Saved entries:
════════════════════
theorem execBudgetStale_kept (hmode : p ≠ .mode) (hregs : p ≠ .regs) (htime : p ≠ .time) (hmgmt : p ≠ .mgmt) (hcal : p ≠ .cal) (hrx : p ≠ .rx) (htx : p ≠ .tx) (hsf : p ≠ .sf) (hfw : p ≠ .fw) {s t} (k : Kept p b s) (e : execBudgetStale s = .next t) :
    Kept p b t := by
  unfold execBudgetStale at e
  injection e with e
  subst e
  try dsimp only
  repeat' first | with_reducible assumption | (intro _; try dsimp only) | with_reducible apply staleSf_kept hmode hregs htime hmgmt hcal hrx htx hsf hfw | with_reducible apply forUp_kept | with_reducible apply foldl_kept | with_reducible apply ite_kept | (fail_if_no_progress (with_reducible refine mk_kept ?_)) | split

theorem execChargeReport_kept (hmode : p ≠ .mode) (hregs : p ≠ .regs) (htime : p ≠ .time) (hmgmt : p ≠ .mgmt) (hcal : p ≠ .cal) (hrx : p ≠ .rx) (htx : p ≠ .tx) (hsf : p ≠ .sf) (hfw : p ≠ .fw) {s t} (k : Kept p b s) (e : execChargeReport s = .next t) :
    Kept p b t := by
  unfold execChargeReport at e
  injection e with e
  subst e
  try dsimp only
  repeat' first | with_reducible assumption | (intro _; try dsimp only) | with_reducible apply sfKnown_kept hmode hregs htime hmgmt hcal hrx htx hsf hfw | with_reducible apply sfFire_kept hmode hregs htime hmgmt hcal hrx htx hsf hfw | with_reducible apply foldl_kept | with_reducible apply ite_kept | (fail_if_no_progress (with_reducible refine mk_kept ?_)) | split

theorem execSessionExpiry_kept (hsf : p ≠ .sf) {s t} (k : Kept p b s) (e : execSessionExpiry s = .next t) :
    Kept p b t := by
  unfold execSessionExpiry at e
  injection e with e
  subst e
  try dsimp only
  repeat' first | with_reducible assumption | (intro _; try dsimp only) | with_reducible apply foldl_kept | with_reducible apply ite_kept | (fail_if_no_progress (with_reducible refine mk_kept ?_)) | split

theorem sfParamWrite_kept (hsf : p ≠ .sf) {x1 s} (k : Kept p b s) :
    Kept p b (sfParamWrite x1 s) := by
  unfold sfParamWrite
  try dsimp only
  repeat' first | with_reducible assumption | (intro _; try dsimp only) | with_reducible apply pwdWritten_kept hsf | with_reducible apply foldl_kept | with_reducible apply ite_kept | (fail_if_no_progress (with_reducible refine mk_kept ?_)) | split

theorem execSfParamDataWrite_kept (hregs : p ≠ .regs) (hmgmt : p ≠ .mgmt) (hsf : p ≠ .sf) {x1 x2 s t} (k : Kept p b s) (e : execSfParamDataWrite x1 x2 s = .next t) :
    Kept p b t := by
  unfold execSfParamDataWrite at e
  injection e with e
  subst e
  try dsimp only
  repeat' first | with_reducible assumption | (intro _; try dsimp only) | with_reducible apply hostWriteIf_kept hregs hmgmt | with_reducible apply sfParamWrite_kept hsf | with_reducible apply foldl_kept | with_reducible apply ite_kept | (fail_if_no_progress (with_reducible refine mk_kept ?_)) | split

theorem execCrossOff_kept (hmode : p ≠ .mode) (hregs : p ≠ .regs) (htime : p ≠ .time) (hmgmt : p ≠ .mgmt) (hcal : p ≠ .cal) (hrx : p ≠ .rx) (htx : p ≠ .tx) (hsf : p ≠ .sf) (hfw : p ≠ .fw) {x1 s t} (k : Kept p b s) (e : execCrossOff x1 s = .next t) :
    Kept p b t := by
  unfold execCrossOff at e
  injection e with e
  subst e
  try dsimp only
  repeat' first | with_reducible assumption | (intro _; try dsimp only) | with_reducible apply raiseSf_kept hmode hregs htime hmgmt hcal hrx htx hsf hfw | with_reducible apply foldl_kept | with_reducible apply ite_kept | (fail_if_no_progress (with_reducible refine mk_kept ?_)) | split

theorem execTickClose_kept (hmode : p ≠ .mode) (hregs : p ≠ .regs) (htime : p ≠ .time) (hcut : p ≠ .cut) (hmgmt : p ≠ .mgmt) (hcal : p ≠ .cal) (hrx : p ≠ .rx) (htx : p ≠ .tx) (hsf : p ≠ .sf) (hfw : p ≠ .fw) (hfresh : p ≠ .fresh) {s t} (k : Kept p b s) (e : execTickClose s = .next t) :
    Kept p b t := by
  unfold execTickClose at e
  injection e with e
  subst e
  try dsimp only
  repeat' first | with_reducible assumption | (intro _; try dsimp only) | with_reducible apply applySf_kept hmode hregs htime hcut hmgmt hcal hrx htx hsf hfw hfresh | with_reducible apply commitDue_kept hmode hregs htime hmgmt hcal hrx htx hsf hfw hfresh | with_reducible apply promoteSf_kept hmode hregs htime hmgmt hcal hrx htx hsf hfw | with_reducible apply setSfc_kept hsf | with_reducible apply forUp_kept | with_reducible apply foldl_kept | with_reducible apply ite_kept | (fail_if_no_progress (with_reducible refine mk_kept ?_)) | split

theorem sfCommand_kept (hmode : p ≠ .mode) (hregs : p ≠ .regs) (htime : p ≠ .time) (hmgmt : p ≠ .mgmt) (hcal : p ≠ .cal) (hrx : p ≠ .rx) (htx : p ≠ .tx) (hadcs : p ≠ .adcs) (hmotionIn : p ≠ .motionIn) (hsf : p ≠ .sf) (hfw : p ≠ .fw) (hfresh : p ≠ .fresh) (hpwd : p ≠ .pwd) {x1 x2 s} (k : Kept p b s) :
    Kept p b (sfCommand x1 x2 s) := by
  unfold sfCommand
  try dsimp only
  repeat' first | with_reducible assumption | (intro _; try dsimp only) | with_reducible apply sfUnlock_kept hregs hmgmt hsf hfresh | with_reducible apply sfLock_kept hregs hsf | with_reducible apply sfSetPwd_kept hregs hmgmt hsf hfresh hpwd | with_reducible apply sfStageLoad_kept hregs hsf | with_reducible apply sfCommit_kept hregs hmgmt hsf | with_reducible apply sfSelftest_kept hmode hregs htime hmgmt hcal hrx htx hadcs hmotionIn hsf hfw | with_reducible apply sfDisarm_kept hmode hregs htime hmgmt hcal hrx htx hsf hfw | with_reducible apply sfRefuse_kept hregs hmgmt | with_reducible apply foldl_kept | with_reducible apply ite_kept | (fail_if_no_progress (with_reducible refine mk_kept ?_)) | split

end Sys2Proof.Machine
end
════════════════════
Task to complete:
Transcribe every line of the data, exactly as it stands.

The completed task:
theorem execBudgetStale_kept (hmode : p ≠ .mode) (hregs : p ≠ .regs) (htime : p ≠ .time) (hmgmt : p ≠ .mgmt) (hcal : p ≠ .cal) (hrx : p ≠ .rx) (htx : p ≠ .tx) (hsf : p ≠ .sf) (hfw : p ≠ .fw) {s t} (k : Kept p b s) (e : execBudgetStale s = .next t) :
    Kept p b t := by
  unfold execBudgetStale at e
  injection e with e
  subst e
  try dsimp only
  repeat' first | with_reducible assumption | (intro _; try dsimp only) | with_reducible apply staleSf_kept hmode hregs htime hmgmt hcal hrx htx hsf hfw | with_reducible apply forUp_kept | with_reducible apply foldl_kept | with_reducible apply ite_kept | (fail_if_no_progress (with_reducible refine mk_kept ?_)) | split

theorem execChargeReport_kept (hmode : p ≠ .mode) (hregs : p ≠ .regs) (htime : p ≠ .time) (hmgmt : p ≠ .mgmt) (hcal : p ≠ .cal) (hrx : p ≠ .rx) (htx : p ≠ .tx) (hsf : p ≠ .sf) (hfw : p ≠ .fw) {s t} (k : Kept p b s) (e : execChargeReport s = .next t) :
    Kept p b t := by
  unfold execChargeReport at e
  injection e with e
  subst e
  try dsimp only
  repeat' first | with_reducible assumption | (intro _; try dsimp only) | with_reducible apply sfKnown_kept hmode hregs htime hmgmt hcal hrx htx hsf hfw | with_reducible apply sfFire_kept hmode hregs htime hmgmt hcal hrx htx hsf hfw | with_reducible apply foldl_kept | with_reducible apply ite_kept | (fail_if_no_progress (with_reducible refine mk_kept ?_)) | split

theorem execSessionExpiry_kept (hsf : p ≠ .sf) {s t} (k : Kept p b s) (e : execSessionExpiry s = .next t) :
    Kept p b t := by
  unfold execSessionExpiry at e
  injection e with e
  subst e
  try dsimp only
  repeat' first | with_reducible assumption | (intro _; try dsimp only) | with_reducible apply foldl_kept | with_reducible apply ite_kept | (fail_if_no_progress (with_reducible refine mk_kept ?_)) | split

theorem sfParamWrite_kept (hsf : p ≠ .sf) {x1 s} (k : Kept p b s) :
    Kept p b (sfParamWrite x1 s) := by
  unfold sfParamWrite
  try dsimp only
  repeat' first | with_reducible assumption | (intro _; try dsimp only) | with_reducible apply pwdWritten_kept hsf | with_reducible apply foldl_kept | with_reducible apply ite_kept | (fail_if_no_progress (with_reducible refine mk_kept ?_)) | split

theorem execSfParamDataWrite_kept (hregs : p ≠ .regs) (hmgmt : p ≠ .mgmt) (hsf : p ≠ .sf) {x1 x2 s t} (k : Kept p b s) (e : execSfParamDataWrite x1 x2 s = .next t) :
    Kept p b t := by
  unfold execSfParamDataWrite at e
  injection e with e
  subst e
  try dsimp only
  repeat' first | with_reducible assumption | (intro _; try dsimp only) | with_reducible apply hostWriteIf_kept hregs hmgmt | with_reducible apply sfParamWrite_kept hsf | with_reducible apply foldl_kept | with_reducible apply ite_kept | (fail_if_no_progress (with_reducible refine mk_kept ?_)) | split

theorem execCrossOff_kept (hmode : p ≠ .mode) (hregs : p ≠ .regs) (htime : p ≠ .time) (hmgmt : p ≠ .mgmt) (hcal : p ≠ .cal) (hrx : p ≠ .rx) (htx : p ≠ .tx) (hsf : p ≠ .sf) (hfw : p ≠ .fw) {x1 s t} (k : Kept p b s) (e : execCrossOff x1 s = .next t) :
    Kept p b t := by
  unfold execCrossOff at e
  injection e with e
  subst e
  try dsimp only
  repeat' first | with_reducible assumption | (intro _; try dsimp only) | with_reducible apply raiseSf_kept hmode hregs htime hmgmt hcal hrx htx hsf hfw | with_reducible apply foldl_kept | with_reducible apply ite_kept | (fail_if_no_progress (with_reducible refine mk_kept ?_)) | split

theorem execTickClose_kept (hmode : p ≠ .mode) (hregs : p ≠ .regs) (htime : p ≠ .time) (hcut : p ≠ .cut) (hmgmt : p ≠ .mgmt) (hcal : p ≠ .cal) (hrx : p ≠ .rx) (htx : p ≠ .tx) (hsf : p ≠ .sf) (hfw : p ≠ .fw) (hfresh : p ≠ .fresh) {s t} (k : Kept p b s) (e : execTickClose s = .next t) :
    Kept p b t := by
  unfold execTickClose at e
  injection e with e
  subst e
  try dsimp only
  repeat' first | with_reducible assumption | (intro _; try dsimp only) | with_reducible apply applySf_kept hmode hregs htime hcut hmgmt hcal hrx htx hsf hfw hfresh | with_reducible apply commitDue_kept hmode hregs htime hmgmt hcal hrx htx hsf hfw hfresh | with_reducible apply promoteSf_kept hmode hregs htime hmgmt hcal hrx htx hsf hfw | with_reducible apply setSfc_kept hsf | with_reducible apply forUp_kept | with_reducible apply foldl_kept | with_reducible apply ite_kept | (fail_if_no_progress (with_reducible refine mk_kept ?_)) | split

theorem sfCommand_kept (hmode : p ≠ .mode) (hregs : p ≠ .regs) (htime : p ≠ .time) (hmgmt : p ≠ .mgmt) (hcal : p ≠ .cal) (hrx : p ≠ .rx) (htx : p ≠ .tx) (hadcs : p ≠ .adcs) (hmotionIn : p ≠ .motionIn) (hsf : p ≠ .sf) (hfw : p ≠ .fw) (hfresh : p ≠ .fresh) (hpwd : p ≠ .pwd) {x1 x2 s} (k : Kept p b s) :
    Kept p b (sfCommand x1 x2 s) := by
  unfold sfCommand
  try dsimp only
  repeat' first | with_reducible assumption | (intro _; try dsimp only) | with_reducible apply sfUnlock_kept hregs hmgmt hsf hfresh | with_reducible apply sfLock_kept hregs hsf | with_reducible apply sfSetPwd_kept hregs hmgmt hsf hfresh hpwd | with_reducible apply sfStageLoad_kept hregs hsf | with_reducible apply sfCommit_kept hregs hmgmt hsf | with_reducible apply sfSelftest_kept hmode hregs htime hmgmt hcal hrx htx hadcs hmotionIn hsf hfw | with_reducible apply sfDisarm_kept hmode hregs htime hmgmt hcal hrx htx hsf hfw | with_reducible apply sfRefuse_kept hregs hmgmt | with_reducible apply foldl_kept | with_reducible apply ite_kept | (fail_if_no_progress (with_reducible refine mk_kept ?_)) | split

end Sys2Proof.Machine
end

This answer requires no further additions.